◆ **Data records**
-- Opening Marker --

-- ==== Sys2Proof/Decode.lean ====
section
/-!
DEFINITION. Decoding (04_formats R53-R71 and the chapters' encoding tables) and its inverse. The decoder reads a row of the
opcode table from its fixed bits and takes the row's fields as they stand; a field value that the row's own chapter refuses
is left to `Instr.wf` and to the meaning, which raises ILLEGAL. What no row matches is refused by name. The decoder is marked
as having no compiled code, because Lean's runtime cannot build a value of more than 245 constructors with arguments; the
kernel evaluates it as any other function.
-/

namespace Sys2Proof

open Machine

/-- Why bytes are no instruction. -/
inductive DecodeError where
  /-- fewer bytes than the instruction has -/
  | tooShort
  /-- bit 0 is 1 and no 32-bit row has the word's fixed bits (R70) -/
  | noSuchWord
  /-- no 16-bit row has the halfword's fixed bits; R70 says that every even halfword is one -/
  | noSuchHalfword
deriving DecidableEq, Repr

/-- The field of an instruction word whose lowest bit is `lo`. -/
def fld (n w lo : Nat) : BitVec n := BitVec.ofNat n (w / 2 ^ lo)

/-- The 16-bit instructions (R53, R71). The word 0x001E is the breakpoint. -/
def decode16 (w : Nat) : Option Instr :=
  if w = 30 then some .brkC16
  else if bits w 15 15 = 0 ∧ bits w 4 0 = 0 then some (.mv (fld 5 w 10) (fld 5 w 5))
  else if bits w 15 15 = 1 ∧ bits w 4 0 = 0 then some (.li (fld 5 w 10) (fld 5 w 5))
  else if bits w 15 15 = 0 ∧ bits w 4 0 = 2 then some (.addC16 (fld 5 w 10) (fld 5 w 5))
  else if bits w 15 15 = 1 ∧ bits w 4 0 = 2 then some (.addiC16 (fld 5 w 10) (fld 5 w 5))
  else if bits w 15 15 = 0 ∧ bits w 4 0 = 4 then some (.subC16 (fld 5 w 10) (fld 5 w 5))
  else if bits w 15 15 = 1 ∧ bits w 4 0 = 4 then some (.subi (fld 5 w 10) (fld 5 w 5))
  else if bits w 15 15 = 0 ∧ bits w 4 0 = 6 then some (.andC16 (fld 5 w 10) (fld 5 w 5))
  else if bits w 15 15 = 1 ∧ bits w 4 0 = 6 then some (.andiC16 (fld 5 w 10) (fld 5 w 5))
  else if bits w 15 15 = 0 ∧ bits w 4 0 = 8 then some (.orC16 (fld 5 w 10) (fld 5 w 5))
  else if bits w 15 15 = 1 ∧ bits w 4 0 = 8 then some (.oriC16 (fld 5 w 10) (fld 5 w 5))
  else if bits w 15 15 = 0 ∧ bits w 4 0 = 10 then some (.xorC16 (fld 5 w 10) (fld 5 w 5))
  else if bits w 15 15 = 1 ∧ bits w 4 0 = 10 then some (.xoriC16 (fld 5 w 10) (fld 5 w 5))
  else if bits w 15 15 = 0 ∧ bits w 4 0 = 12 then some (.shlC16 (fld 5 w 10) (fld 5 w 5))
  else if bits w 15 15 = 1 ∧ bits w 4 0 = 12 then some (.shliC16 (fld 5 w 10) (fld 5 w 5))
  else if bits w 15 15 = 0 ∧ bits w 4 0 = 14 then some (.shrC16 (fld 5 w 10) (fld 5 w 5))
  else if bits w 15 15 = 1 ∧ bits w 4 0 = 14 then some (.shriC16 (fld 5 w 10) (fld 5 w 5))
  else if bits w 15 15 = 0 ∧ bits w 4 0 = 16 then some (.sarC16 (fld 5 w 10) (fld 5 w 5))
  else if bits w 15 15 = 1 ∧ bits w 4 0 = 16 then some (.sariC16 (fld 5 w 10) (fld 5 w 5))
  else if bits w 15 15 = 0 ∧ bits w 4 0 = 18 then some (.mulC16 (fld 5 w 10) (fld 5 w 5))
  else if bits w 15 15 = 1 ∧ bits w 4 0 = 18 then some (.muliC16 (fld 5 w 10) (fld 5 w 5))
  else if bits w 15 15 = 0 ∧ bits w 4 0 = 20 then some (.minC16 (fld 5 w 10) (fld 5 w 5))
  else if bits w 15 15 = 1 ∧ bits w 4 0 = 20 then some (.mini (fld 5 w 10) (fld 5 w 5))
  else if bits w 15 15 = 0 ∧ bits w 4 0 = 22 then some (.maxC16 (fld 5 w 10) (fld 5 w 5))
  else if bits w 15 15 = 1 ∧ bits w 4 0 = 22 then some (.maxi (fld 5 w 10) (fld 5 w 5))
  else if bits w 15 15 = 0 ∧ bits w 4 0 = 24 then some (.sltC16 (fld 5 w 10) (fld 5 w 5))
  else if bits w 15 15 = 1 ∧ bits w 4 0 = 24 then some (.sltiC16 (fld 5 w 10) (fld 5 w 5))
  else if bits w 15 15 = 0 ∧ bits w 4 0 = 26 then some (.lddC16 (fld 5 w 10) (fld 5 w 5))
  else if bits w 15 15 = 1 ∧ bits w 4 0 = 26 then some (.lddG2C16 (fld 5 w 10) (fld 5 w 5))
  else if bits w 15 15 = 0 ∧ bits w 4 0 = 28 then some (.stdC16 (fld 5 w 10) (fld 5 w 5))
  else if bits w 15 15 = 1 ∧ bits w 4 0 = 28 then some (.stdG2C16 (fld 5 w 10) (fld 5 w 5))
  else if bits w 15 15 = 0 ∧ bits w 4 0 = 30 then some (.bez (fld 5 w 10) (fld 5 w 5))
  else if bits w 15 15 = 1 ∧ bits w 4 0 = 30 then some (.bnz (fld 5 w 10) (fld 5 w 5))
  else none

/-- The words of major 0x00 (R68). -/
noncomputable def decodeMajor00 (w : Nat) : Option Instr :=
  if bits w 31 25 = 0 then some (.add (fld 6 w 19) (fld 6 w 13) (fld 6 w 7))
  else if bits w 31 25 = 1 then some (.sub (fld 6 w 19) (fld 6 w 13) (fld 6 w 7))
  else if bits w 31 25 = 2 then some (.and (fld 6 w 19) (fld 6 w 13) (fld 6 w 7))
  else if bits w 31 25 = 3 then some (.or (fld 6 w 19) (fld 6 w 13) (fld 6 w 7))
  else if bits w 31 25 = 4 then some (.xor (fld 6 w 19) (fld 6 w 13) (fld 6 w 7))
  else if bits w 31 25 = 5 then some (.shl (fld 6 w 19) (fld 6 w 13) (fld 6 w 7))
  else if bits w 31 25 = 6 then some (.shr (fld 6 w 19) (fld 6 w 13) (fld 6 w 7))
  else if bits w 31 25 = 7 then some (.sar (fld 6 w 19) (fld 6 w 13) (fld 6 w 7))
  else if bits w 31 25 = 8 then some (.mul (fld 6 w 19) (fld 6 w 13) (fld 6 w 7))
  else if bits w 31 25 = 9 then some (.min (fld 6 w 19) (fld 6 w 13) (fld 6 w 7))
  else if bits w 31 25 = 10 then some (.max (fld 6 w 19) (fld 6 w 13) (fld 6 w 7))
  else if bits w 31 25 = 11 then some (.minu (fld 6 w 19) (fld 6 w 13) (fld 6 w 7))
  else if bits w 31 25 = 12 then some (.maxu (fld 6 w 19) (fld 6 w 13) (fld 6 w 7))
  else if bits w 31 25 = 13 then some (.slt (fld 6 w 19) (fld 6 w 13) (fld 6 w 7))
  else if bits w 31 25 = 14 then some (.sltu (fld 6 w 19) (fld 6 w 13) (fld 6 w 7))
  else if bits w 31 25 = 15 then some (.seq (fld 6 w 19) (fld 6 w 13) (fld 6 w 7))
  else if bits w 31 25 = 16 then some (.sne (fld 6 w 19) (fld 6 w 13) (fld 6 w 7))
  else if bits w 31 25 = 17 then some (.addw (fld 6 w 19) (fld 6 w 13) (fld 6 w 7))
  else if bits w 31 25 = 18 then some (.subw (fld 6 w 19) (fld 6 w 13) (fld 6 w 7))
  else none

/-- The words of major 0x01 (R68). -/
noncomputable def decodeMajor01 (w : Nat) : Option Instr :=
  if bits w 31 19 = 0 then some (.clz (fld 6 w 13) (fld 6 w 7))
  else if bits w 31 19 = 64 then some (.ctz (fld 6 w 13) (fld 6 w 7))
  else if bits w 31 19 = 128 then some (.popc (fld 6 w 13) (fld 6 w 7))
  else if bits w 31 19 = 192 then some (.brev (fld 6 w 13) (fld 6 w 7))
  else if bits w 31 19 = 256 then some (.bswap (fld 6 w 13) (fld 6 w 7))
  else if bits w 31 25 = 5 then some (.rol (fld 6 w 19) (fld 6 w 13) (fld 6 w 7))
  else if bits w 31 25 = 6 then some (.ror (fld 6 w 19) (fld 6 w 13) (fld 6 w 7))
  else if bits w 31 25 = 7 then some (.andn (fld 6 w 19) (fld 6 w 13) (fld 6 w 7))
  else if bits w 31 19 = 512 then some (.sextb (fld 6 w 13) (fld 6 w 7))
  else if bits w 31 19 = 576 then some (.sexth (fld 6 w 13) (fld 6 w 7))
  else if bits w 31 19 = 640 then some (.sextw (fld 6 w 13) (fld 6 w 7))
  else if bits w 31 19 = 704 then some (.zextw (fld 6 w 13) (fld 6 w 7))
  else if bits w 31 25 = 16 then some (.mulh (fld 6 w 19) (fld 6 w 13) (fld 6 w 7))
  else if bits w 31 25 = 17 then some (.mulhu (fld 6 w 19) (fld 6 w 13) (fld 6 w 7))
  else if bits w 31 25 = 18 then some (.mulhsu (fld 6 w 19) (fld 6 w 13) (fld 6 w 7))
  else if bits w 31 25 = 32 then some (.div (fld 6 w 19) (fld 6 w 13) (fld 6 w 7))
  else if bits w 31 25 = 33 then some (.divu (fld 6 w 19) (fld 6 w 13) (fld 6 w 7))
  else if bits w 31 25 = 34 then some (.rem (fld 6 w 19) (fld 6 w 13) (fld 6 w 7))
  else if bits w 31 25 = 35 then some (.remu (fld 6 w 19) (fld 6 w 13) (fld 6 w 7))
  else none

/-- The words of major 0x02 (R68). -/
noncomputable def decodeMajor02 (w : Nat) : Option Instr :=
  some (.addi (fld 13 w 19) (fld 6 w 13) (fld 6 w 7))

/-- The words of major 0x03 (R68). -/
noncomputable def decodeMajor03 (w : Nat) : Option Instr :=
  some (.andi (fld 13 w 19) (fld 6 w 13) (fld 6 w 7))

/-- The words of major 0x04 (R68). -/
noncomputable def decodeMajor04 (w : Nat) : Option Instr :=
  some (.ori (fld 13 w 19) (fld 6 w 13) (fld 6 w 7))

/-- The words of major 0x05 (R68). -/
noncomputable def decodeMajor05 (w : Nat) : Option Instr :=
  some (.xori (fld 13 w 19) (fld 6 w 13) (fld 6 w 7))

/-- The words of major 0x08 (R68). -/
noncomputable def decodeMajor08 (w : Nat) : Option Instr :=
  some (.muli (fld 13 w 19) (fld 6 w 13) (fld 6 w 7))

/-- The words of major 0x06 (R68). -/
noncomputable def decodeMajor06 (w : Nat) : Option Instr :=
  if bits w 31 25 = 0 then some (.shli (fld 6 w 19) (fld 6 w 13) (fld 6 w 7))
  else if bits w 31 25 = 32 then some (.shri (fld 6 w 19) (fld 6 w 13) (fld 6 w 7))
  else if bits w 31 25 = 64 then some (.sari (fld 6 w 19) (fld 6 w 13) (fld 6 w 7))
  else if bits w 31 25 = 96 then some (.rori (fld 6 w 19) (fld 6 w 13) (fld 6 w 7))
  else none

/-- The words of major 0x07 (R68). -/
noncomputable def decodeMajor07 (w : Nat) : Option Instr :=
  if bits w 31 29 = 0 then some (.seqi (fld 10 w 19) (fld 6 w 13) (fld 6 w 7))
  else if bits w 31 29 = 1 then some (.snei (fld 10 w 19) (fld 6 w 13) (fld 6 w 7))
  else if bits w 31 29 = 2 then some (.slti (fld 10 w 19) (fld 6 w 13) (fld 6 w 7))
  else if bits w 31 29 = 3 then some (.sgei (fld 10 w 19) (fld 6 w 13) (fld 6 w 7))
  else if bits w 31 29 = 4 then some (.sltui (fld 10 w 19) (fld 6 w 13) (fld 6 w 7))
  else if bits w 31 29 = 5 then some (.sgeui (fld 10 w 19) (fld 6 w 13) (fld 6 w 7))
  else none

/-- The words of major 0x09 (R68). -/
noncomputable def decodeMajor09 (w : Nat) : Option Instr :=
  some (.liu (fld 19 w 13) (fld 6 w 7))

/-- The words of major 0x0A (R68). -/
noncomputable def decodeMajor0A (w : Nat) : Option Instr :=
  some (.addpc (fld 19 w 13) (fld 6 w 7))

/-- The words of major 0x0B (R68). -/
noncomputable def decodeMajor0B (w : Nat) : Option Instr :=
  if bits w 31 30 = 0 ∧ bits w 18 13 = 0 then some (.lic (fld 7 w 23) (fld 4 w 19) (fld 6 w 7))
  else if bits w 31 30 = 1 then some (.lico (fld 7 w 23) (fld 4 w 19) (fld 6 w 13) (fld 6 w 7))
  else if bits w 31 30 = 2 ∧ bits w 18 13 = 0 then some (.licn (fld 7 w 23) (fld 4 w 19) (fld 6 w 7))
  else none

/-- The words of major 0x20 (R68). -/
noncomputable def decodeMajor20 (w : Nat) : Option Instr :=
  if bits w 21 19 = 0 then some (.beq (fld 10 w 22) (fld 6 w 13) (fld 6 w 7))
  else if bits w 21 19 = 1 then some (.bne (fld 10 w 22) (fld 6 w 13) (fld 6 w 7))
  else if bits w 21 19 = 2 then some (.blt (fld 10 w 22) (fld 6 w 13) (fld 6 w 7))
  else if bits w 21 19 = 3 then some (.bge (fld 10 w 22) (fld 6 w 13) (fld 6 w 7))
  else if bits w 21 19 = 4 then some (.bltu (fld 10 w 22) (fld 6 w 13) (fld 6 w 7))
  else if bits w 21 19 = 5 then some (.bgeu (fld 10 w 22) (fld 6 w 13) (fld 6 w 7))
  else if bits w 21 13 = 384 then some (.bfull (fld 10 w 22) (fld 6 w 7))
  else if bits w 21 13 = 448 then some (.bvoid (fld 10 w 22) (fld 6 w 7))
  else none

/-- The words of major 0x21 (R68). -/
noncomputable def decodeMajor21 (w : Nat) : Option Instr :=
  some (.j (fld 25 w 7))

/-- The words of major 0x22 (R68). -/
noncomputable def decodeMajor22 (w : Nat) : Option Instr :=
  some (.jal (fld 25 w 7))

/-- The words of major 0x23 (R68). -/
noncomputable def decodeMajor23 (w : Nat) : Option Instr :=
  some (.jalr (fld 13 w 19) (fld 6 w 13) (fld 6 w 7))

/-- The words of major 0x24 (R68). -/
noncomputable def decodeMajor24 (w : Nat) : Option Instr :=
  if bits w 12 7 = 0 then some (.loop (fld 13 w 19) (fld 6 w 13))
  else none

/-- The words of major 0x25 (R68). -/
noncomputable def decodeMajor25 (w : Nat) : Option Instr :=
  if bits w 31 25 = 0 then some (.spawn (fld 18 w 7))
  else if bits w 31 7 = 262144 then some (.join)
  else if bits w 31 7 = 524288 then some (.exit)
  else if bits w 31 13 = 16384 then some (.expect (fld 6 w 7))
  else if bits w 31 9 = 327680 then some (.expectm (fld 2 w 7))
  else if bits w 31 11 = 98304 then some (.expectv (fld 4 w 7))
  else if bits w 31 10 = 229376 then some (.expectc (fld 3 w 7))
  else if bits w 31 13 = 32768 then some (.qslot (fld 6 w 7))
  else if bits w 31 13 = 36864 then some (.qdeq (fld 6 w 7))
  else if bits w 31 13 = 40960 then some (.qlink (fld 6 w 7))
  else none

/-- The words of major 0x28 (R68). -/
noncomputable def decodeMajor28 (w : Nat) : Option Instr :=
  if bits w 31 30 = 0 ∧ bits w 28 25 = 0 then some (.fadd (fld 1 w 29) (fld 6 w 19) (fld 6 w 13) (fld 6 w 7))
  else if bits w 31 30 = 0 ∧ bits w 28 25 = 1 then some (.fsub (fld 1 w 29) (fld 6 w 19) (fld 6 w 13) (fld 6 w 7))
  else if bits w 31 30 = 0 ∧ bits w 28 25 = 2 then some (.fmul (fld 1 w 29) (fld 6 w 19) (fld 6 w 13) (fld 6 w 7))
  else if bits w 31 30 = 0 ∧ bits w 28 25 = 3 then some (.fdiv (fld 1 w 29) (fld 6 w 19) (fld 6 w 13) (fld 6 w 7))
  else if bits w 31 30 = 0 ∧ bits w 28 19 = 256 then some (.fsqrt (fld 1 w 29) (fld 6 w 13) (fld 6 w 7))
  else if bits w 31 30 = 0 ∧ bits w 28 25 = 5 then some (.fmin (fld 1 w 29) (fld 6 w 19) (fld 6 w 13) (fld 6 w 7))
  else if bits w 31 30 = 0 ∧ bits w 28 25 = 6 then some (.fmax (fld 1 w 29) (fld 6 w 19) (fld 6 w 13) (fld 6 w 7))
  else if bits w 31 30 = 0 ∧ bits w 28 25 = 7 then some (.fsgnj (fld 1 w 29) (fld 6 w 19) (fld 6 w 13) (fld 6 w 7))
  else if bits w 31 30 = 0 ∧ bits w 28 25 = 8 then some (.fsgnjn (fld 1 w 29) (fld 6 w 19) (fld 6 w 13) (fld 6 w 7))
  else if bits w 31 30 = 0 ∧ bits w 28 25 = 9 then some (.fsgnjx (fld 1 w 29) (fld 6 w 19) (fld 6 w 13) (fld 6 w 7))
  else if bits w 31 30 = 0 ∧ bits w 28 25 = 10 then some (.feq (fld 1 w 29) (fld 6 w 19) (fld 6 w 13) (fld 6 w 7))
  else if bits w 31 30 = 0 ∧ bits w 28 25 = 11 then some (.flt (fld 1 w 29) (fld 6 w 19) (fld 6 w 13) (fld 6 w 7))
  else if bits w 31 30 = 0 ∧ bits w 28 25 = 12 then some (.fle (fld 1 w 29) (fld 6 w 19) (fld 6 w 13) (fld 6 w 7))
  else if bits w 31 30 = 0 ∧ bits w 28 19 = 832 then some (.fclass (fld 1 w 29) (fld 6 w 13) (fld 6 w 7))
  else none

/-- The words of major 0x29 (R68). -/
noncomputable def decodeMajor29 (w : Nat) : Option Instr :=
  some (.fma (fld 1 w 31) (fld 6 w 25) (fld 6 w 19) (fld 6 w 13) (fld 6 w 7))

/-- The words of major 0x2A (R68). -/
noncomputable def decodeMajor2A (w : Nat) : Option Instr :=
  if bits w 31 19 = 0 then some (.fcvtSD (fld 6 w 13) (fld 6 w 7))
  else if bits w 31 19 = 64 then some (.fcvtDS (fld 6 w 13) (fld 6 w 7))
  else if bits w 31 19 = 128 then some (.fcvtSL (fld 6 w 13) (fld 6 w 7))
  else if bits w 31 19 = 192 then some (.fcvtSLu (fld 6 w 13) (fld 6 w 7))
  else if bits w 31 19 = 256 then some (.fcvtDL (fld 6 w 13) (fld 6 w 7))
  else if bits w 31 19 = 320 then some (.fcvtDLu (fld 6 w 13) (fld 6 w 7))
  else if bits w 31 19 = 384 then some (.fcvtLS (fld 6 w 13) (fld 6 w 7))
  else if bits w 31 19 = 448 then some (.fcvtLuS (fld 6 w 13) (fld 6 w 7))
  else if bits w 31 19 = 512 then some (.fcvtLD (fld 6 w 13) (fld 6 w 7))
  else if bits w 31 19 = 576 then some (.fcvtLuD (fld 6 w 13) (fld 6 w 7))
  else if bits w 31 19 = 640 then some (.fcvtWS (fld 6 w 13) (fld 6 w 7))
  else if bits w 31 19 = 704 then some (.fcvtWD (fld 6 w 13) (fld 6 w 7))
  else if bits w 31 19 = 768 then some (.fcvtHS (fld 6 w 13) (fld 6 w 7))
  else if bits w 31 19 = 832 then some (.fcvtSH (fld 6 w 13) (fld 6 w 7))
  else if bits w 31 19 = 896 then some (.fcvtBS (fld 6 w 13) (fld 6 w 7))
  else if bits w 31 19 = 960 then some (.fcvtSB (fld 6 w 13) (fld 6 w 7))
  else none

-- Closing Marker --

◆ **Exercise**
In the entries above, find the line holding "then some (.subi" and the line holding "then some (.andC16"; print both of them and every line between, exactly, and nothing else.

◆ **Reply to the task**
  else if bits w 15 15 = 1 ∧ bits w 4 0 = 4 then some (.subi (fld 5 w 10) (fld 5 w 5))
  else if bits w 15 15 = 0 ∧ bits w 4 0 = 6 then some (.andC16 (fld 5 w 10) (fld 5 w 5))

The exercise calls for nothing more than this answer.